Wong ran for pre-selection for the Senate in 2001, and was selected for the top position on the Labor Party's South Australian ticket. She was elected at the 2001 election, her term commencing on 1 July 2002. Wong is a member of Labor Left, and is a member of EMILY's List Australia, the support network for Labor women, and sat on a number of Senate committees, primarily those related to economics.

In June 2005, Wong was appointed Shadow Minister for Employment and Workforce Participation, and Shadow Minister for Corporate Governance and Responsibility. Following the reshuffle in December 2006, she became responsible for the portfolios of Public Administration and Accountability, Corporate Governance and Responsibility, and Workforce Participation.

===First Rudd government (2007–2013)===
In December 2007, in the wake of the Labor Party victory in the 2007 election, Wong was appointed to the Cabinet of Australia in the first Rudd government as the Minister for Climate Change, the first person to hold this role in an Australian cabinet. She accompanied then Prime Minister Kevin Rudd to Bali for the international climate change talks. Wong led final negotiations as Chair of the United Nations Working Group in the closing days of the United Nations Climate Change Conference in December 2007, shortly after her appointment as minister.

===Gillard and Second Rudd governments (2010–2013)===
Shortly after the commencement of the Gillard government in June 2010, Julia Gillard promoted Wong to succeed Lindsay Tanner as Minister for Finance and Deregulation. At this time, Wong said she agreed with the Labor Party policy on marriage because there was a, "cultural, religious and historical view of marriage being between a man and a woman".

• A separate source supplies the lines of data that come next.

-- ==== Sys2Proof/Safety.lean ====
section
/-! DEFINITION. What a safe run of the GN-316 is, in the terms that claims use: the invariants of the node's parts, and the
words in which a step's frame is said. -/

namespace Sys2Proof.Machine

/-! ## The frames that the node holds -/

/-- The buffered frame in a trunk transmitter. -/
def TrunkPort.sending (t : TrunkPort) : List Stored :=
  match t.tx with
  | some (.stored f) => [f]
  | _ => []

/-- The buffered frame in a spur transmitter. -/
def SpurPort.sendingFrame (p : SpurPort) : List Stored :=
  match p.tx with
  | some (.stored f) => [f]
  | _ => []

/-- Every frame held in the buffer: waiting for CLS, on the nine queues, or being sent (R73). -/
def State.framesHeld (s : State) : List Stored :=
  s.cls.waiting.map (·.frame) ++ s.egs.toList.flatMap (·.frames) ++ s.tpe.sending ++ s.tpw.sending
    ++ s.spurs.toList.flatMap SpurPort.sendingFrame

/-- The blocks of the frames held. -/
def State.blocksHeld (s : State) : List Nat := s.framesHeld.flatMap (·.blocks)

/-! ## Invariants -/

/-- The frame buffer's account (R69, R70, R73, R76): the blocks marked held are those of the frames held, each of one frame; no
block is both free and held; a free block is of a bank IN_SERVICE, and every block of such a bank is free or held. A transmitter
holds a buffered frame only on an UP or ACTIVE port, and a spur's queue only on an ACTIVE one. -/
def State.poolSound (s : State) : Bool :=
  decide (s.blocksHeld.Perm s.fbf.held) && decide (s.fbf.free ++ s.fbf.held).Nodup
    && (s.fbf.free ++ s.fbf.held).all (· < 256)
    && s.fbf.free.all (fun b => (s.bank (bankOf b)).state == .inService)
    && (List.range 256).all (fun b =>
        (s.bank (bankOf b)).state != .inService || s.fbf.free.contains b || s.fbf.held.contains b)
    && (s.tpe.sending.isEmpty || s.up .east) && (s.tpw.sending.isEmpty || s.up .west)
    && (allFin 6).all fun n => s.active n || ((s.spur n).sendingFrame.isEmpty && (s.queue (spurQueue n)).frames.isEmpty)

/-- R76 to R78: what a bank's state says of the blocks it holds: a RETIRING bank holds some, a RETIRED or RESTORING one none. -/
def Buffer.bankSound (b : Buffer) (k : Fin 4) : Bool :=
  match b.banks[k].state with
  | .inService => true
  | .retiring => !b.bankEmpty k
  | .retired => b.bankEmpty k
  | .restoring => b.bankEmpty k

/-- R76, R79: every bank's state agrees with the blocks it holds, and the alarm reserve is what R79 says. -/
def State.banksSound (s : State) : Bool := (allFin 4).all s.fbf.bankSound && s.fbf.reserve == s.fbf.reserveNow

/-- R80: each queue stands in service order. -/
def State.queuesOrdered (s : State) : Bool :=
  s.egs.toList.all fun q => decide (q.frames.Pairwise fun a b => b.level ≤ a.level)

/-- R27, R22: the half-watts granted do not exceed the budget, and a port outside POWERED and ACTIVE has no class granted. -/
def State.powerSound (s : State) : Bool :=
  s.grantedWatts ≤ s.mge.table.budget && (allFin 6).all fun n => (s.spur n).state.powered? || (s.spur n).granted == 0

/-- R45: a window of base 0 is none; any other has stations 1 to 239, at most 16 of them, and shares none with another window. -/
def State.windowsSound (s : State) : Bool :=
  (allFin 6).all fun n =>
    let w := s.cls.windows[n]
    w.base == 0 || (w.base ≤ w.limit && w.limit ≤ 239 && w.limit ≤ w.base + 15
      && (allFin 6).all fun m =>
          let v := s.cls.windows[m]
          m == n || v.base == 0 || w.limit < v.base || v.limit < w.base)

/-- R115: an energised ZONE_PERMIT relay guards no zone that is in TRIP or not yet evaluated. -/
def State.permitsSound (s : State) : Bool :=
  (allFin 4).all fun k =>
    let r := s.relay k
    r.func != .zonePermit || !r.energised
      || (allFin 31).all fun z => !r.mask.getLsbD (z.val + 1) || ((s.zone z).evaluated && (s.zone z).combined != .trip)

/-- R140, R144: the occupants of a segment go one way, and are no more than its capacity. -/
def Segment.sound (g : Segment) : Bool :=
  g.occupants.length ≤ g.capacity && g.occupants.all fun a => g.occupants.all fun b => a.dir == b.dir

/-- R119, R124: the units reserved on each port do not exceed its voice budget; R118: no two circuits share an id. -/
def State.voiceSound (s : State) : Bool :=
  allPorts.all (fun p => s.reserved p ≤ s.budget p) && decide (s.csw.circuits.map (·.id)).Nodup

/-- R2, R3, R6, R8: a trunk port's state against its inputs and timers. -/
def TrunkPort.sound (t : TrunkPort) : Bool :=
  ((t.state == .down) == !t.signal) && !(t.state == .training && t.lock)
    && (t.helloDue.isSome == (t.state != .down)) && (t.identDue.isSome == (t.state == .identWait))
    && (t.silenceDue.isSome == (t.state == .up)) && !(t.latch && t.state != .up)

/-- Both trunk ports are sound, and ALC's island state is R4's. -/
def State.trunksSound (s : State) : Bool := s.tpe.sound && s.tpw.sound && s.alc.island == s.islandFlag

/-- The tables and lists of the node keep their sizes (section 6 of the overview). -/
def State.sizesSound (s : State) : Bool :=
  s.alc.alarms.length ≤ 32 && s.csw.circuits.length ≤ 32 && s.hlc.trucks.length ≤ 24
    && s.broadcasts.length ≤ Config.broadcastEntries && s.zones.toList.all (fun z => z.reporters.length ≤ 8)
    && s.hlc.segments.toList.all (fun g => g.waiting.length ≤ 8) && s.mge.owed.isEmpty

/-- R158: the alarm list is in its order, with one entry for each kind and source id, for each serial and for each place in the order of
serials given. R117: a RELAY_FAULT entry has zone 0. -/
def State.alarmsSound (s : State) : Bool :=
  decide (s.alc.alarms.Pairwise fun a b => a.before b) && decide (s.alc.alarms.map fun e => (e.kind, e.source)).Nodup
    && decide (s.alc.alarms.map (·.serial)).Nodup && decide (s.alc.alarms.map (·.born)).Nodup
    && s.alc.alarms.all (·.born < s.alc.born)
    && s.alc.alarms.all fun e => e.kind != .relayFault || e.zone == 0

/-- R166: the pacer in IDLE, when it may announce, leaves no entry DUE. -/
def State.pacerSound (s : State) : Bool :=
  s.alc.gapDue.isSome || s.alc.island || s.stations.isEmpty || s.alc.alarms.all (!·.due)

/-- R163 to R165, R115: what the alarm list drives stands as the rules compute it. -/
def State.outputsSound (s : State) : Bool :=
  (allFin 31).all (fun z => s.alc.lockdown[z] == s.alc.lockCount (z.val + 1))
    && (allFin 15).all (fun n => s.alc.severityFlags[n] == s.alc.severityFlag (n.val + 1))
    && (allFin 4).all (fun k => (s.relay k).energised == s.relayWants (s.relay k))
    && (allFin 6).all fun n => (allFin 16).all fun d =>
        (s.spur n).drops[d].desired == s.alc.mask n d (s.spur n).drops[d].zone

/-- R140, R151: what stands between a segment and its zone: a used segment of a zone in TRIP or in lockdown is GAS_CLOSED. -/
def State.gasSound (s : State) : Bool :=
  (allFin 16).all fun i =>
    let g := s.segment i
    g.id == 0 || !(s.combined g.zone == .trip || s.lockedDown g.zone) || g.state == .gasClosed

/-- R113: ALC's copies of the zones' combined states. -/
def State.copiesSound (s : State) : Bool := (allFin 31).all fun z => s.alc.zoneCopy[z] == (s.zone z).combined

/-- R140: no two used segments share an id, and an unused one has no trucks. -/
def State.segmentsSound (s : State) : Bool :=
  (allFin 16).all fun i =>
    let g := s.segment i
    if g.id = 0 then g.occupants.isEmpty && g.waiting.isEmpty
    else (allFin 16).all fun j => j == i || (s.segment j).id != g.id

/-- R139, R143, R144: the truck table against the segments. A truck holds at most two segments, waits on at most one list, holds no
segment that it waits for, and, while it waits, holds at most one. -/
def State.trucksSound (s : State) : Bool :=
  decide (s.hlc.trucks.map (·.id)).Nodup
    && (allFin 16).all (fun i =>
        let g := s.segment i
        g.occupants.all (fun o => (s.truck? o.truck).any fun t => t.held.contains g.id)
          && g.waiting.all (fun w => (s.truck? w.truck).any fun t => t.waiting == some g.id)
          && decide (g.occupants.map (·.truck)).Nodup && decide (g.waiting.map (·.truck)).Nodup)
    && s.hlc.trucks.all fun t =>
        decide t.held.Nodup && t.held.length + t.waiting.toList.length ≤ 2
          && t.held.all (fun id => (s.segmentOf id).any fun i => (s.segment i).holds t.id)
          && (match t.waiting with
            | none => true
            | some id => !t.held.contains id && (s.segmentOf id).any fun i => (s.segment i).waiting.any (·.truck == t.id))

/-- The roads: every segment is sound, so that no two trucks are granted one segment head-on, and the truck table agrees with the
segments. -/
def State.roadsSound (s : State) : Bool := s.hlc.segments.toList.all Segment.sound && s.segmentsSound && s.trucksSound

/-! ## Frames

Three views of a state, each with a part blanked that some of the node's operations may change: two states whose views are equal
differ at most in that part. -/

/-- The state without the traffic: the frame buffer, the queues and their counters, the event cells and the notices owed. Sending,
queueing and discarding frames change nothing else. -/
def State.quiet (s : State) : State :=
  { s with
    fbf := Buffer.powerOn
    egs := Vector.replicate 9 Queue.powerOn
    mge := { s.mge with events := 0, owed := [] } }

/-- A drop record without its output: desired mask, state, mask sent, retries. -/
def Drop.still (r : Drop) : Drop := { r with desired := 0, out := .noOutput, sent := 0, retry := 0, mismatched := false }

/-- A spur port without its outputs. -/
def SpurPort.still (p : SpurPort) : SpurPort :=
  { p with slots := Vector.replicate 4 none, setsWaiting := [], drops := vmap Drop.still p.drops }

/-- A relay without its command, its mismatch timer and its fault. -/
def Relay.still (r : Relay) : Relay := { r with energised := false, mismatchDue := none, fault := false }

/-- A segment's configuration. -/
def Segment.still (g : Segment) : Segment :=
  { g with state := .closed, commandClose := false, occupants := [], waiting := [] }

/-- HLC's configuration. -/
def HaulControl.still (h : HaulControl) : HaulControl := { h with trucks := [], segments := vmap Segment.still h.segments }

/-- ALC without the alarm list and what the list drives. -/
def AlarmControl.still (a : AlarmControl) : AlarmControl :=
  { a with
    alarms := [], serial := 0, born := 0, lockdown := Vector.replicate 31 0
    severityFlags := Vector.replicate 15 false, gapDue := none }

/-- The state without the traffic and without what a change of the alarm list moves: the list, the drops' outputs, the relays'
commands, the segments' and trucks' standing. -/
def State.still (s : State) : State :=
  { s.quiet with
    spurs := vmap SpurPort.still s.spurs
    relays := vmap Relay.still s.relays
    hlc := s.hlc.still
    alc := s.alc.still }

/-- A zone's configuration, its force flag and its reporters. -/
def Zone.still (z : Zone) : Zone :=
  { z with evaluated := false, localState := .clear, combined := .clear, lastSent := 0, gasWarn := false }

/-- The state further without what the evaluation of a zone moves: the zones' own states, ALC's copies of them, and the circuits. -/
def State.base (s : State) : State :=
  { s.still with
    zones := vmap Zone.still s.zones
    csw := { circuits := [], nextId := s.csw.nextId }
    alc := { s.alc.still with zoneCopy := Vector.replicate 31 .clear } }

/-! ## Requests and frames at hand -/

/-- No word in error lies in the frame's blocks (R74). -/
def Buffer.cleanFor (b : Buffer) (f : Stored) : Bool := b.bad.all fun w => !f.blocks.contains w.block

/-- The frame that LOCAL hands over next, to the endpoint at a station (R82): the first whose endpoint is ready, carrying `d`, not
stale, read without error. -/
def State.hands (s : State) (u : Upsets) (station : Nat) (f : Stored) (d : Frame) : Bool :=
  (s.queue localQueue).frames.find? s.endpointReady == some f && f.station == station && f.body == .drift d && !s.staleVoice f
    && (s.upsets u).fbf.cleanFor f

/-- The node once an endpoint has taken a frame from LOCAL: the frame is off the queue and its blocks are free (R73). -/
def State.taken (s : State) (u : Upsets) (f : Stored) : State := ((s.upsets u).unqueue localQueue f).free f.blocks

/-- MGE takes next a request of an authorised source that is the work of a row (R174, R175). -/
def State.asks (s : State) (u : Upsets) (f : Stored) (d : Frame) (row : Instr) : Bool :=
  s.manageReady && s.hands u 0 f d && localRow d [] == row && s.authorised d.src

/-- A COMMAND request (R179): MGE takes it next, and it carries at least `n` arguments. -/
def State.commands (s : State) (u : Upsets) (f : Stored) (d : Frame) (row : Instr) (n : Nat) : Bool :=
  s.asks u f d row && n ≤ (commandArgs d.payload).length

/-- The outcome of a request: the node after the request's effect, of which `p` holds, sends the REPLY with this status, detail and
data (R174), and the step ends. Of the effect, the sending and the end of the step change the traffic only. -/
def Answers (o : Host.Outcome State Fault Refusal) (d : Frame) (r : Refused) (data : List Nat) (p : State → Prop) : Prop :=
  ∃ s' t : State, o = .next t ∧ t = (s'.reply d r data false).settle ∧ t.quiet = s'.quiet ∧ p s'

/-- A queue has room for `n` blocks (R81). -/
def State.room (s : State) (q : Fin 9) (n : Nat) : Bool :=
  occupancy (s.queue q).frames + n ≤ s.mge.table.queueLimits[q]

/-! ## Configuration -/

/-- The configuration tables (R176, ids 1 to 13), everything else blanked. -/
def State.config (s : State) : State :=
  { State.reset with
    spurs := vmap (fun p => { SpurPort.powerOn with
      confirmMs := p.confirmMs, retryLimit := p.retryLimit
      drops := vmap (fun r => { Drop.powerOn with zone := r.zone }) p.drops }) s.spurs
    cls := { Classifier.powerOn with
      windows := s.cls.windows, direction := s.cls.direction, setA := s.cls.setA, setB := s.cls.setB, pages := s.cls.pages }
    channels := vmap (fun c => { Channel.powerOn with cfg := c.cfg }) s.channels
    zones := vmap (fun z => { Zone.powerOn with enabled := z.enabled, monitored := z.monitored, policy := z.policy }) s.zones
    relays := vmap (fun r => { Relay.powerOn with func := r.func, severity := r.severity, mask := r.mask }) s.relays
    hlc := { HaulControl.powerOn with roster := s.hlc.roster, segments := vmap Segment.still s.hlc.segments }
    alc := { AlarmControl.powerOn with actions := s.alc.actions }
    mge := { Manager.powerOn with table := s.mge.table } }

end Sys2Proof.Machine
end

In February 2013, Wong was elected as the ALP's deputy Senate leader following the resignation of Chris Evans, thus becoming Deputy Leader of the Government in the Senate. Wong retained the position of Minister for Finance after Kevin Rudd's successful leadership spill in June 2013. Following Stephen Conroy's resignation and the beginning of the second Rudd government, she also became the Leader of the Government in the Senate. She was the first woman to be elected as ALP Senate leader, and the first woman to serve as Leader of the Government in the Senate. Wong held these roles until Labor's defeat at the 2013 federal election.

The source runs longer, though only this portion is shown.